═══ Data shown ═══

/-- A base image is applied (R407, R411, R412, R436); a PG_MAIN that it no longer ignores, and that is low, is lost (R329). -/
def Chip.applyBase (c : Chip) (otp : List (Nat × Nat)) (nvs : Nvs) (m : Img) (slot : Nat) : Chip :=
  let c := c.keepRegs (fun k => decide (k.fld.accAt k.idx ≠ .RWL))
  let c := (c.writeRecs m.recs).1
  let c := (List.range 512).foldl (fun c r => c.put FLU_RING_STAT.OWNER_NOW r (c.get FLU_RING_CFG.OWNER r)) c
  let c := c.keepRegs (fun k => decide (k.fld.reg ≠ .FLU_STACK_ACT ∧ k.fld.reg ≠ .FLU_STACK_SHD))
  let c := m.routes.foldl (fun c p =>
    let w := p.2 + (if p.2.testBit 28 then 2 ^ 29 else 0)
    (c.setRoute .FLU_STACK_ACT p.1 w).setRoute .FLU_STACK_SHD p.1 w) c
  let c := (c.put FLU_STACK_EPOCH.EPOCH 0 1).put FLU_STACK_STAT.RB_STATE 0 0
  let c := { c with stack := { c.stack with again := false, moving := [] }, seq := { c.seq with imaged := true },
                    kln := { c.kln with xbar := m.xbar, devcert := m.cert, marks := m.marks, family := m.family, baseOn := true } }
  let c := c.forN (18 - c.lanesUp) (fun c _ => c.laneTaken)
  let c := c.clearCaches.takeRegime
  let c := (c.flag KLN_CFG_STAT.LOCK 0 true).put KLN_OVL_EPOCH.EPOCH 0 0
  let c := ((c.flag KLN_CFG_STAT.NO_BASE 0 false).put KLN_CFG_STAT.BASE_SLOT 0 slot).put KLN_BASE_VER.VALUE 0 m.version
  let c := if voteValue nvs 0 < m.seq then (c.put KLN_VER_FLOOR.VALUE 0 m.seq).mem (.nvsVote 0 m.seq) else c
  let c := match rootSlotOf otp m.signer with
    | some k => if c.lcState = lcProduction then c.mem (.nvsKey k m.signer) else c
    | none => c
  let c := (ovlStored nvs).foldl (fun c k => c.reapply otp nvs k (tabGet [] nvs.ovl k)) c
  let c := c.forN 64 (fun c n => c.liftSlot n)
  if c.mainOk then c.imageOn else c.mainFall

/-- The store slots are checked, and the newer valid one is applied (R410). A store that has no power holds nothing. -/
def Chip.selectBase (c : Chip) (otp : List (Nat × Nat)) (nvs : Nvs) : Chip :=
  let c := { c with kln := { c.kln with img := none } }
  let chk := fun (k : Nat) => if c.domUp 19 then (match c.imgCheck otp nvs true false (tabGet [] nvs.base k) with
    | .inr m => some m
    | .inl _ => none) else none
  let c0 := (c.flag KLN_CFG_STAT.SLOT0_OK 0 (chk 0).isSome).flag KLN_CFG_STAT.SLOT1_OK 0 (chk 1).isSome
  match chk 0, chk 1 with
  | some a, some b => if a.version < b.version then c0.applyBase otp nvs b 1 else c0.applyBase otp nvs a 0
  | some a, none => c0.applyBase otp nvs a 0
  | none, some b => c0.applyBase otp nvs b 1
  | none, none => c0.flag KLN_CFG_STAT.NO_BASE 0 true

/-! ## Image commands (R413, R418) -/

/-- The code of an image command. -/
def ImgOp.code : ImgOp → Nat
  | .select => 0
  | .applyBase => 1
  | .storeBase => 2
  | .applyOvl => 3

/-- A command of KLN_IMG_CMD that cannot start ends at once. -/
def Chip.imgRefuse (c : Chip) (op result : Nat) : Chip :=
  ((c.put KLN_IMG_RES.OP 0 op).put KLN_IMG_RES.RESULT 0 result).put KLN_IMG_RES.REC 0 0

/-- Kiln works on an image or an overlay. -/
def Chip.imgBusy (c : Chip) : Bool := c.kln.img.isSome || c.kln.job.isSome || c.on KLN_IMG_RES.BUSY 0

/-- A command starts. -/
def Chip.imgRun (c : Chip) (op : Nat) : Chip := ((c.imgRefuse op 0).put KLN_IMG_RES.OVL 0 0).flag KLN_IMG_RES.BUSY 0 true

/-- A command that takes an image; those that write the NVS need PD19. -/
def Chip.imgStart (c : Chip) (op : ImgOp) (bytes : List Byte) : Chip :=
  let ok := match op with
    | .applyBase => !c.kln.baseOn && c.domUp 19
    | .storeBase => c.domUp 19
    | _ => c.kln.baseOn
  if c.imgBusy then c.imgRefuse op.code 0xE
  else if !ok then c.imgRefuse op.code 0xF
  else { c.imgRun op.code with kln := { c.kln with img := some ⟨op, bytes⟩ } }

/-- REMOVE_OVL. -/
def Chip.removeCmd (c : Chip) (i : Nat) : Chip :=
  if c.imgBusy then c.imgRefuse 4 0xE
  else if 8 ≤ i ∨ c.get KLN_OVL_STAT.STATE i ≠ 2 then c.imgRefuse 4 0xF
  else (c.imgRun 4).ovlRemove i

/-- The checks of an image have ended (R409, R410, R413, R418). -/
def Chip.imgChecked (c : Chip) (otp : List (Nat × Nat)) (nvs : Nvs) : Chip :=
  match c.kln.img with
  | none => c
  | some j =>
    let c := { c with kln := { c.kln with img := none } }
    match j.op with
    | .select => (c.selectBase otp nvs).nextRemoval
    | .applyBase =>
      match c.imgCheck otp nvs true false j.bytes with
      | .inl (res, rec) => (c.imgResult res rec).nextRemoval
      | .inr m =>
        let slot := if c.on KLN_CFG_STAT.SLOT1_OK 0 && !c.on KLN_CFG_STAT.SLOT0_OK 0 then 0 else 1
        let c := (c.mem (.nvsBase slot j.bytes)).flag (if slot = 0 then KLN_CFG_STAT.SLOT0_OK else KLN_CFG_STAT.SLOT1_OK) 0 true
        (c.applyBase otp nvs m slot).imgResult 0
    | .storeBase =>
      match c.imgCheck otp nvs true false j.bytes with
      | .inl (res, rec) => (c.imgResult res rec).nextRemoval
      | .inr _ =>
        let slot := if c.kln.baseOn then 1 - c.get KLN_CFG_STAT.BASE_SLOT 0
          else if c.on KLN_CFG_STAT.SLOT1_OK 0 && !c.on KLN_CFG_STAT.SLOT0_OK 0 then 0 else 1
        let c := (c.mem (.nvsBase slot j.bytes)).flag (if slot = 0 then KLN_CFG_STAT.SLOT0_OK else KLN_CFG_STAT.SLOT1_OK) 0 true
        (c.imgResult 0).nextRemoval
    | .applyOvl =>
      let c := match imgForm false j.bytes with
        | .inr m => if m.mode = 2 then (c.put KLN_CER_STAT.ROLE_X 0 m.roleX).put KLN_CER_STAT.ROLE_Y 0 m.roleY else c
        | .inl _ => c
      match c.imgCheck otp nvs false false j.bytes with
      | .inl (res, rec) => (c.imgResult res rec).nextRemoval
      | .inr m =>
        if (m.persist || decide (m.mode = 2)) && !c.domUp 19 then (c.imgResult 0xF).nextRemoval
        else
          let c := if m.mode = 2 then (c.put KLN_CER_SEQ.COUNTER 0 m.seq).mem (.nvsVote 1 m.seq) else c
          let (c, o) := c.ovlTake m j.bytes
          let c := (c.put KLN_IMG_RES.OVL 0 o.index).hold o
          { c with kln := { c.kln with job := some ⟨o.index, false, true⟩ } }

end Sys2Proof.Machine
end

═══

Where in the records does the string "applied" appear? Copy every line that has it.

**Solved problem:**
/-- A base image is applied (R407, R411, R412, R436); a PG_MAIN that it no longer ignores, and that is low, is lost (R329). -/
/-- The store slots are checked, and the newer valid one is applied (R410). A store that has no power holds nothing. -/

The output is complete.